Впрочем, это был отнюдь не первый случай, когда исключительный танцовщик опускался до неприличности… В минувшем году, когда труппа Дягилева гастролировала в Санкт-Петербурге, Нижинский должен был танцевать в спектакле «Жизель». Он отказался надеть кальсоны под сценический костюм, который создал ему Александр Бенуа, и под легкой тканью мужское достоинство танцовщика вырисовалось во всей откровенности. Присутствовавшая на спектакле императорская фамилия была до крайности возмущена этим выражением дурного вкуса в последней степени. Кузен императора, Вел. кн. Сергей Михайлович потребовал наложить на виновника солидный штраф. По совету Дягилева Нижинский ответил тем, что предложил отставку, что повлекло за собою возвращение труппы в Париж. И вот здесь, во Франции, он позволяет себе провокационные выходки, подобные тем, что не сошли ему с рук в России. В тот же вечер, возвратившись из театра, я поведала Борису об этом «бесстыдном фавне», но тот принялся разъяснять мне, как я была неправа… По его мнению, Нижинский сделал существенный шаг в искусстве танца, очистив его от всяческих жеманств академизма. Борис от чистого cердца назвал этот вызов «пришествием полной искренности в область эстетики». Мы долго и пламенно обсуждали сей сюжет, прежде чем завалились спать в объятиях друг друга. Кстати, я уже склонилась к тому, чтобы уступить Борису в том деликатном вопросе, который доселе почитала кардинальным. Наше телесное согласие так наполняло меня счастьем, что я порою задавала ceбе вопрос: не обеднила ли я свою жизнь тем, что так долго запрещала себе утехи и муки любви, всецело предаваясь терзаниям и наслаждениям хореографии? Не отвергала ли я самое существенное в своем предназначении быть женщиной, предпочтя суровую гимнастику у балетного станка сладострастным упражнениям на греховном ли, брачном ли ложе? Не променяла ли я истину на фальшь, накладывая на кожу ветхие краски сценического грима вместо того, чтобы ощущать ее жаркой наготою тепло близкого человека? Я уже почти сожалела о том времени, когда у меня ныли пальцы ног, стиснутые пуантами, когда по мышцам моим, утомленным работой у палки, как молнии, пробегали приступы стреляющей боли, когда, отрабатывая упражнения посредине студии, я вкрадчиво напоминала себе, что стою душою и телом на службе искусства, которое заслуживает любых жертв. Как мне казалось, авангардистские измышления какого-нибудь Фокина или Нижинского рисковали лишить танец обязательной привычки к страданию, самоотречению и достоинству.

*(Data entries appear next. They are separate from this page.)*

-- ==== Sys2Proof/Machine/Dispatch.lean ====
section
/-! DEFINITION. The meaning of each command, one arm per constructor of Instr. -/

namespace Sys2Proof.Machine

def exec (i : Instr) (s : State) : Host.Outcome State Fault Refusal :=
  match i with
  | .resetInput straps => Sys2Proof.Machine.execResetInput straps s
  | .receiveFrame f => Sys2Proof.Machine.execReceiveFrame f s
  | .tally h delta flags => Sys2Proof.Machine.execTally h delta flags s
  | .reading h channel value => Sys2Proof.Machine.execReading h channel value s
  | .stateFrame h w offset => Sys2Proof.Machine.execStateFrame h w offset s
  | .cut h offset flags => Sys2Proof.Machine.execCut h offset flags s
  | .transmit => Sys2Proof.Machine.execTransmit s
  | .accelTimeout stand => Sys2Proof.Machine.execAccelTimeout stand s
  | .pasteTimeout stand => Sys2Proof.Machine.execPasteTimeout stand s
  | .transferTimeout => Sys2Proof.Machine.execTransferTimeout s
  | .standbyTimeout zone => Sys2Proof.Machine.execStandbyTimeout zone s
  | .identify h b => Sys2Proof.Machine.execIdentify h b s
  | .read h b => Sys2Proof.Machine.execRead h b s
  | .readFault h b => Sys2Proof.Machine.execReadFault h b s
  | .write h b => Sys2Proof.Machine.execWrite h b s
  | .writeLineGeometry h b => Sys2Proof.Machine.execWriteLineGeometry h b s
  | .writeRejectSpan h b => Sys2Proof.Machine.execWriteRejectSpan h b s
  | .writeStandConfiguration h b => Sys2Proof.Machine.execWriteStandConfiguration h b s
  | .writeStand h b => Sys2Proof.Machine.execWriteStand h b s
  | .writeGrade h b => Sys2Proof.Machine.execWriteGrade h b s
  | .writeZone h b => Sys2Proof.Machine.execWriteZone h b s
  | .writeProfile h b => Sys2Proof.Machine.execWriteProfile h b s
  | .writeStation h b => Sys2Proof.Machine.execWriteStation h b s
  | .loadRejectSpan h b => Sys2Proof.Machine.execLoadRejectSpan h b s
  | .loadGrade h b => Sys2Proof.Machine.execLoadGrade h b s
  | .loadZone h b => Sys2Proof.Machine.execLoadZone h b s
  | .loadProfile h b => Sys2Proof.Machine.execLoadProfile h b s
  | .loadStation h b => Sys2Proof.Machine.execLoadStation h b s
  | .start h b => Sys2Proof.Machine.execStart h b s
  | .restart h b => Sys2Proof.Machine.execRestart h b s
  | .modeHold h b => Sys2Proof.Machine.execModeHold h b s
  | .modeSingle h b => Sys2Proof.Machine.execModeSingle h b s
  | .modeAuto h b => Sys2Proof.Machine.execModeAuto h b s
  | .orderAppend h b => Sys2Proof.Machine.execOrderAppend h b s
  | .orderAmend h b => Sys2Proof.Machine.execOrderAmend h b s
  | .orderCancel h b => Sys2Proof.Machine.execOrderCancel h b s
  | .orderFront h b => Sys2Proof.Machine.execOrderFront h b s
  | .rollPrepare h b => Sys2Proof.Machine.execRollPrepare h b s
  | .rollWithdraw h b => Sys2Proof.Machine.execRollWithdraw h b s
  | .spliceNow h b => Sys2Proof.Machine.execSpliceNow h b s
  | .spliceAbort h b => Sys2Proof.Machine.execSpliceAbort h b s
  | .latchClear h b => Sys2Proof.Machine.execLatchClear h b s
  | .clearStop h b => Sys2Proof.Machine.execClearStop h b s
  | .mark h b => Sys2Proof.Machine.execMark h b s
  | .triggerSet h b => Sys2Proof.Machine.execTriggerSet h b s
  | .triggerClear h b => Sys2Proof.Machine.execTriggerClear h b s
  | .unknownRequest h payload => Sys2Proof.Machine.execUnknownRequest h payload s
  | .load h b => Sys2Proof.Machine.execLoad h b s

end Sys2Proof.Machine
end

Признаюсь честно, я перестала хулить пагубное влияние новой школы, когда, по рекомендациям Дягилева и Фокина, родители привели ко мне в студию полдюжины учеников. Если уж кто-то интересовался мною, последовательницей Мариуса Петипа, чтобы доверить мне обращение новичков в мою веру, значит, у традиции есть-таки светлые дни впереди, к досаде любителей «авантюр»! В моем маленьком классе было пять девочек и один мальчик. Все – французы. Мои объявления в газетах и новость о курсах танца, передаваемая из уст в уста, принесли свои плоды. Я такого не ожидала!

День ото дня я все с большим усердием отдавалась своей главной роли, передавая ученикам принципы, унаследованные от Мариуса Петипа. К началу 1914 года число моих учеников возросло до 15. Я была благодарна Франции за то, что она приняла меня и позволила самоутвердиться, точно так же, как когда-то Россия позволила самоутвердиться великому марсельцу. Впрочем, если моя карьера педагога развивалась ровно и без эксцессов, то жизнь «Русских сезонов» искрилась и бурлила.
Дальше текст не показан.